So now imagine a new Web where the real content can be manipulated by computers. For now, picture it as a web of databases. One “semantic” website publishes a database about a product line, with products and descriptions, while another publishes a database of product reviews. A third site for a retailer publishes a database of products in stock. What standards would make it easier to write an application to mesh distributed databases together, so that a computer could use the three data sources together to help an end-user make better purchasing decisions?

There's nothing stopping anyone from writing a program now to do those sorts of things, in just the same way that nothing stopped anyone from exchanging data before we had XML. But standards facilitate building applications, especially in a decentralized system. Here are some of the things we would want a standard about distributed knowledge to consider:

1. Files on the Semantic Web need to be able to express information flexibly. Life can't be neatly packed into tables, as in relational databases, or hierarchies, as in XML. The information about movies and TV shows contained in the graph below is really best expressed as a graph:

[[diagram: Knowledge as a Graph]]

Of course, we can't be drawing our way through the Semantic Web, so instead we will need a tabular notation for these graphs. Compare the table below to the figure above. Each row represents an arrow (an “edge”) in the figure. The first column has the name of the “node” at the start of the edge. The second column has the label of the edge itself (the kind of edge). The third column has the name of the node at the end of the arrow.

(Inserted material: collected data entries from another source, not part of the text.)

-- ==== Sys2Proof/Laws/Inputs.lean ====
section
/-! SUPPORT. Where inputs lie on the code scale, and which whole codes a position can have. -/

namespace Sys2Proof.Machine

/-- A code's nominal input lies at that code (Table 1-3). -/
@[simp] theorem codePosition_nominalInput (r : Range) (c : Int) :
    codePosition r (nominalInput r c) = c := by
  cases r <;> simp [codePosition, nominalInput, inputPerCode, zeroInputCode]

/-- The code scale rises with the input. -/
theorem codePosition_mono (r : Range) {v w : Rat} (h : v ≤ w) :
    codePosition r v ≤ codePosition r w := by
  cases r <;> simp only [codePosition, inputPerCode] <;> gcongr

theorem codePosition_strictMono (r : Range) {v w : Rat} (h : v < w) :
    codePosition r v < codePosition r w := by
  cases r <;> simp only [codePosition, inputPerCode] <;> gcongr

/-- A position is rounded down or up, and which one is the free value's choice. -/
theorem wholeCode_eq (p : Rat) : wholeCode p = ⌊p⌋ ∨ wholeCode p = ⌈p⌉ := by
  unfold wholeCode
  split
  · right
    rw [show (-p).floor = ⌊-p⌋ from rfl, Int.floor_neg, neg_neg]
  · left
    rfl

/-- A whole position is its own code. -/
@[simp] theorem wholeCode_intCast (c : Int) : wholeCode c = c := by
  rcases wholeCode_eq c with h | h <;> simpa using h

end Sys2Proof.Machine
end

[[table: Start Node Edge Label End Node]]

Whether we represent the graph as a picture or in a table, we're talking about the same thing. Both describe what is abstractly called a graph. More on this later.

2. Files on the Semantic Web need to be able to relate to each other. A file about product prices posted by a vendor and a file with product reviews posted independently by a consumer need to have a way of indicating that they are talking about the same products. Just using product names isn't enough. Two products might exist in the world both called “The Super Duper 3000,” and we want to eliminate ambiguity from the SemWeb so that computers can process the information with certainty. The SemWeb needs globally unique identifiers that can be assigned in a decentralized way.

3. We will use vocabularies for making assertions about things, but these vocabularies must be able to be mixed together. A vocabulary about TV shows developed by TV aficionados and a vocabulary about movies independently developed by movie connoisseurs must be able to be used together in the same file, to talk about the same things, for instance to assert that an actor has appeared in both TV shows and movies.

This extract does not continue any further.